Even, when the persistent acts and sins of men demand God’s righteous judgment, that is not what God rejoices to do.  In the book of Ezekiel, God says, “Do I take any pleasure in the death of the wicked?” declares the sovereign Lord.  “Rather, am I not pleased when they turn from their ways and live” (Ezek. 18:23)?  He also says, “I looked for a man among them who would build up the wall and stand before me in the gap on behalf of the land so I would not have to destroy it, but I found none.” (Ezek.22: 30). Sometimes, disaster comes because man leaves God no choice.  Like parents exercising tough love toward a rebellious child, God sometimes brings discipline or judgment.  But it is not his pleasure to do so.

 

The world is clearly full of tragedy.  In his sovereignty, God gave man free will and in doing so set limitations on himself in terms of how he would intercede in the affairs of men.  When mankind chooses violence over peace, adultery over faithfulness, abortion over parenthood, bitterness over forgiveness, deception over truth and rebellion over obedience, bad things happen and people are wounded in ways that were never in the heart of God for his people. When men act in such ways they open themselves and their families up to the work of Satan who comes to kill, steal, and destroy.

 

However we understand God and his heart for us, the clearest demonstration of his heart is found in Jesus.

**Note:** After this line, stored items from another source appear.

-- ==== Sys2Proof/Machine/FabricOps.lean ====
section
/-!
DEFINITION. Fabric images: their layout, their records and their verification (02_fabric_image.md R65 to R75, R91, R510).
-/
namespace Sys2Proof.Machine
open Sys2Proof

def State.modFabric (s : State) (f : FabricState → FabricState) : State := { s with fabric := f s.fabric }

/-- Record sizes of the section types 01h to 0Eh (R67). -/
def recordSizes : List Nat := [16, 32, 16, 16, 32, 16, 32, 16, 8, 32, 16, 16, 16, 8]

/-- The least and the greatest record count of each section of a FULL image (R67); the sections with no stated count hold what
fits. -/
def recordCounts : List (Nat × Nat) :=
  [(0, 4194304), (0, 4194304), (1, 16), (0, 4194304), (0, 4194304), (0, 4194304), (4, 4), (1, 1), (0, 4194304), (1, 1), (1, 1),
   (1, 1), (0, 4194304), (0, 65536)]

/-- An entry of the section table (R66). -/
structure SectionEntry where
  offset : Nat
  length : Nat
  crc : Nat
  deriving DecidableEq, Repr

def sectionEntry (bs : List Byte) (i : Nat) : SectionEntry :=
  ⟨leAt bs (132 + 16 * i) 4, leAt bs (136 + 16 * i) 4, leAt bs (140 + 16 * i) 4⟩

/-- The bytes of section `i`, 0 for PORTS. -/
def sectionBytes (bs : List Byte) (i : Nat) : List Byte :=
  let e := sectionEntry bs i
  slice bs e.offset e.length

/-- The records of section `i`. -/
def sectionRecords (bs : List Byte) (i : Nat) : List (List Byte) :=
  let b := sectionBytes bs i
  let n := recordSizes.getD i 8
  (List.range (b.length / n)).map fun k => slice b (n * k) n

def zeroBytes (bs : List Byte) (from' until' : Nat) : Bool := (slice bs from' (until' - from')).all fun b => b == 0

/-- The table rules of R66 and R67 from entry `i` on; `pos` is where the previous section ended. -/
def tableForm (bs : List Byte) (limit : Nat) : Nat → Nat → Nat → Bool
  | 0, _, pos => zeroBytes bs pos limit
  | n + 1, i, pos =>
    let e := sectionEntry bs i
    let size := recordSizes.getD i 8
    leAt bs (128 + 16 * i) 1 == i + 1 && leAt bs (129 + 16 * i) 1 == 0 && leAt bs (130 + 16 * i) 2 == size
      && e.length % size == 0
      && (e.length != 0 || e.crc == 0) && e.offset % 8 == 0 && decide (pos ≤ e.offset) && decide (e.offset + e.length ≤ limit)
      && zeroBytes bs pos e.offset && tableForm bs limit n (i + 1) (e.offset + e.length)

/-- The one bit of CLUSTER_MASK, if it has exactly one, of bits 43:0 (R65). -/
def clusterOf (mask : Nat) : Option Nat :=
  (List.range 44).find? fun i => mask == 2 ^ i

/-- Whether record `r` of section `i` names a unit inside cluster `c` (R67, R510). -/
def inCluster (c i : Nat) (r : List Byte) : Bool :=
  let stream := leAt r 0 2
  if c < 24 then
    if i = 0 then leAt r 0 1 / 4 == c else i == 1 && decide (stream < 1536) && stream / 64 == c
  else if c < 32 then
    if i = 3 then leAt r 0 1 == c - 24 else i == 1 && decide (stream < 1536) && leAt r 2 1 == c - 24
  else if c < 40 then
    if i = 4 ∨ i = 5 then leAt r 0 1 / 8 == c - 32 else i == 1 && decide (1536 ≤ stream) && leAt r 24 2 / 8 == c - 32
  else i == 8 && leAt r 0 1 / 8 == c - 40

def imageKind (bs : List Byte) : Nat := leAt bs 6 1
def imageSvn (bs : List Byte) : Nat := leAt bs 7 1

/-- The form check of R75; `len` is how many bytes were read. A boot image must be FULL (R77). -/
def imageForm (bs : List Byte) (len : Nat) (boot : Bool) : Bool :=
  let mask := leAt bs 16 8
  let n := leAt bs 8 4
  let full := imageKind bs == 1
  decide (552 ≤ bs.length) && slice bs 0 4 == [0x47, 0x57, 0x46, 0x49] && leAt bs 4 2 == 1
    && (full || (imageKind bs == 2 && !boot)) && decide (imageSvn bs ≤ 64)
    && n % 8 == 0 && decide (552 ≤ n ∧ n ≤ 4194304) && n == len && n == bs.length
    && leAt bs 12 2 == 14
    && (if full then mask == 0 else (clusterOf mask).isSome)
    && tableForm bs (n - 200) 14 0 352
    && sigForm (slice bs (n - 200) 200)
    && ((List.range 14).all fun i =>
      let rs := sectionRecords bs i
      if full then
        let (lo, hi) := recordCounts.getD i (0, 0)
        decide (lo ≤ rs.length ∧ rs.length ≤ hi)
      else if i = 13 then decide (rs.length ≤ 65536)
      else rs.all fun r => inCluster ((clusterOf mask).getD 0) i r)

/-- The structure hash of R68. -/
def structHash (bs : List Byte) : List Byte :=
  sha384 ((List.range 13).flatMap fun i =>
    leBytes 1 (i + 1) ++ leBytes 4 (sectionEntry bs i).length ++ sectionBytes bs i)

/-- The first section, in table order, whose CRC differs. -/
def badCrc (bs : List Byte) : Option Nat :=
  (List.range 14).find? fun i =>
    let b := sectionBytes bs i
    b.length != 0 && (crc32 b).toNat != (sectionEntry bs i).crc

/-- Verification in the order of R75: the failing STATUS with RESULT_INFO, or none. -/
def State.imageFault (s : State) (bs : List Byte) (len : Nat) (boot : Bool) : Option (Nat × Nat) :=
  if !imageForm bs len boot then some (2, 0)
  else match badCrc bs with
    | some i => some (3, (i + 1) * 256 + i)
    | none =>
      let sig := slice bs (bs.length - 200) 200
      if !s.keyMatches sig s.imageKey then some (4, 0)
      else if !sigGood sig (bs.take (bs.length - 200)) then some (5, 0)
      else if imageSvn bs < s.svnFuse then some (6, 0)
      else if structHash bs != slice bs 72 48 then some (7, 0)
      else if imageKind bs == 2 && slice bs 24 48 != s.getBytes (Reg.fabric_BASE_HASH 0) 12 then some (8, 0)
      else none

def portRec (r : List Byte) : PortRec :=
  let fl := leAt r 3 1
  ⟨leAt r 0 1, leAt r 1 1, leAt r 2 1, fl.testBit 0, fl.testBit 1, fl.testBit 2, leAt r 4 1, leAt r 8 4⟩

def streamRec (r : List Byte) : StreamRec :=
  let fl := leAt r 7 1
  ⟨leAt r 0 2, leAt r 2 1, leAt r 3 1, leAt r 4 1, leAt r 5 1, leAt r 6 1, fl.testBit 0, fl / 2 % 2, fl.testBit 2, fl.testBit 3,
   fl.testBit 4, fl.testBit 5, leAt r 8 2, leAt r 10 2, leAt r 12 2, leAt r 14 2, leAt r 16 4, leAt r 20 4, leAt r 24 2,
   leAt r 26 2, leAt r 28 1, leAt r 29 1⟩

def regionRec (r : List Byte) : RegionRec :=
  ⟨leAt r 0 1, leAt r 1 1, leAt r 2 2, leAt r 4 4, leAt r 8 4, leAt r 12 2, leAt r 14 1⟩

def folioRec (r : List Byte) : FolioRec :=
  let fl := leAt r 1 1
  ⟨leAt r 0 1, fl.testBit 0, fl.testBit 1, leAt r 2 1, leAt r 3 1, leAt r 4 2, leAt r 6 2, leAt r 8 4, leAt r 12 2, leAt r 14 1,
   leAt r 16 4, leAt r 20 4⟩

def paneRec (r : List Byte) : PaneRec :=
  let fl := leAt r 3 1
  ⟨leAt r 0 1, leAt r 1 1, leAt r 2 1, fl.testBit 0, fl.testBit 1, fl.testBit 2, fl.testBit 3, leAt r 4 4, leAt r 8 1, leAt r 9 1⟩

def classRec (r : List Byte) : ClassRec := ⟨leAt r 0 1, leAt r 1 1, [leAt r 4 4, leAt r 8 4, leAt r 12 4, leAt r 16 4]⟩
def codecRec (r : List Byte) : CodecRec := ⟨leAt r 0 1, leAt r 1 1, leAt r 4 4⟩
def sealRecord (r : List Byte) : SealRec := ⟨leAt r 0 1, leAt r 4 4, leAt r 8 4⟩

/-- The single records (R72). -/
def singleRecs (a c p t : List Byte) : SingleRecs :=
  { audioIn := leAt a 0 2, audioOut := leAt a 2 2, audioBase := leAt a 4 4, audioSize := leAt a 8 4,
    cellarPresent := (leAt c 0 1).testBit 0, cellarContinuous := (leAt c 0 1).testBit 1, cellarClass := leAt c 1 1,
    cellarStreams := leAt c 2 2, cellarRate := leAt c 4 4, prerollBase := leAt c 8 4, prerollSize := leAt c 12 4,
    runMask := BitVec.ofNat 64 (leAt p 0 8), quietMask := BitVec.ofNat 64 (leAt p 8 8),
    warn := leAt t 0 1, throttle := leAt t 1 1, shutdown := leAt t 2 1, maxStep := leAt t 3 1, clkDiv := (leAt t 4 1).testBit 0 }

/-- The structure an image's sections spell. A record that names a unit the device does not have has no unit to act on (R90). -/
def imageStructure (bs : List Byte) : Structure :=
  let one (i : Nat) := (sectionRecords bs i).headD []
  { ports := ((sectionRecords bs 0).map portRec).filter fun r => decide (r.port < 96),
    streams := ((sectionRecords bs 1).map streamRec).filter fun r => decide (r.stream < 1600),
    regions := (sectionRecords bs 2).map regionRec,
    ingest := ((sectionRecords bs 3).map fun r => leAt r 0 1).filter fun c => decide (c < 8),
    folios := ((sectionRecords bs 4).map folioRec).filter fun r => decide (r.folio < 64),
    panes := ((sectionRecords bs 5).map paneRec).filter fun r => decide (r.folio < 64) && decide (r.pane ≤ 8),
    classes := ((sectionRecords bs 6).map classRec).filter fun r => decide (r.cls < 4),
    codecs := ((sectionRecords bs 8).map codecRec).filter fun r => decide (r.engine < 32),
    seals := ((sectionRecords bs 12).map sealRecord).filter fun r => decide (r.folio < 64), single := singleRecs (one 7) (one 9) (one 10) (one 11),
    initWrites := (sectionRecords bs 13).map fun r => (leAt r 0 4, BitVec.ofNat 32 (leAt r 4 4)) }

/-- An image that has passed R75. -/
def loadedImage (bs : List Byte) : LoadedImage :=
  ⟨imageKind bs == 2, (clusterOf (leAt bs 16 8)).getD 0, imageSvn bs, structHash bs, slice bs (bs.length - 196) 97, imageStructure bs⟩

/-- A FABRIC command completes with its code and flag. -/
def State.fabricDone (s : State) (status info : Nat) : State :=
  let s := (s.wr Reg.fabric_RESULT_INFO (BitVec.ofNat 32 info)).complete Reg.fabric_RESULT status
  s.raise (if status = 0 ∨ status = 1 ∨ status = 11 ∨ status = 12 then Flag.fabric_LOAD_DONE else Flag.fabric_LOAD_FAIL)

def State.fabricOffer (s : State) (f : State → State) : State :=
  s.offer Reg.fabric_RESULT Flag.fabric_CMD_OVERRUN fun s => f (s.accept Reg.fabric_RESULT)

/-- V shows in FABRIC.STATE (R91). -/
def State.showSvn (s : State) : State := s.put R.fabric_STATE_SVN_FUSE s.svnFuse

end Sys2Proof.Machine
end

Jesus declared in John 14 that whoever has seen him (Jesus) has seen the Father.  Whatever Jesus did on the earth is an accurate reflection of the heart of God.  The heart of God, like the heart of God’s Son, is to heal, bless, set free, and eventually abolish death altogether.

 

When we blame God for the tragedies, the pain, the sorrows of life we misjudge his character and his heart for us.  That misconception is a great tool of the enemy to alienate people from a God who loves them and to limit our faith when we pray.  If we ever believe that God’s heart for his children is that they be raped, abused, murdered, ravaged by cancer, and stuck in crippling poverty, or die tragically then how will we pray against those things?  How will be believe that God is sitting on the edge of his throne waiting to arise and set his children free from the hate-filled works of the devil?  And yet, that is where he is.

 

The good news is that disease, disabilities, shattered emotions, broken families and all the rest of Satan’s work is not the heart of God for his people.  Jesus came to begin dismantling those works in individual lives and then in society as a whole.  The church has been commissioned to do what Jesus did and to continue to destroy those works with the love of God and the power of heaven.  God longs for us to call on him in faith to push back the borders of darkness through us.  He longs to display his power to heal, mend, and set free through us, just as he did through Jesus. Whenever we have it in our hearts to do the works that Jesus did then we can rest assured that heaven is ready to join us in the battle.  Be bold today.  Know that God is on your side when you push back in faith against the kingdom of darkness.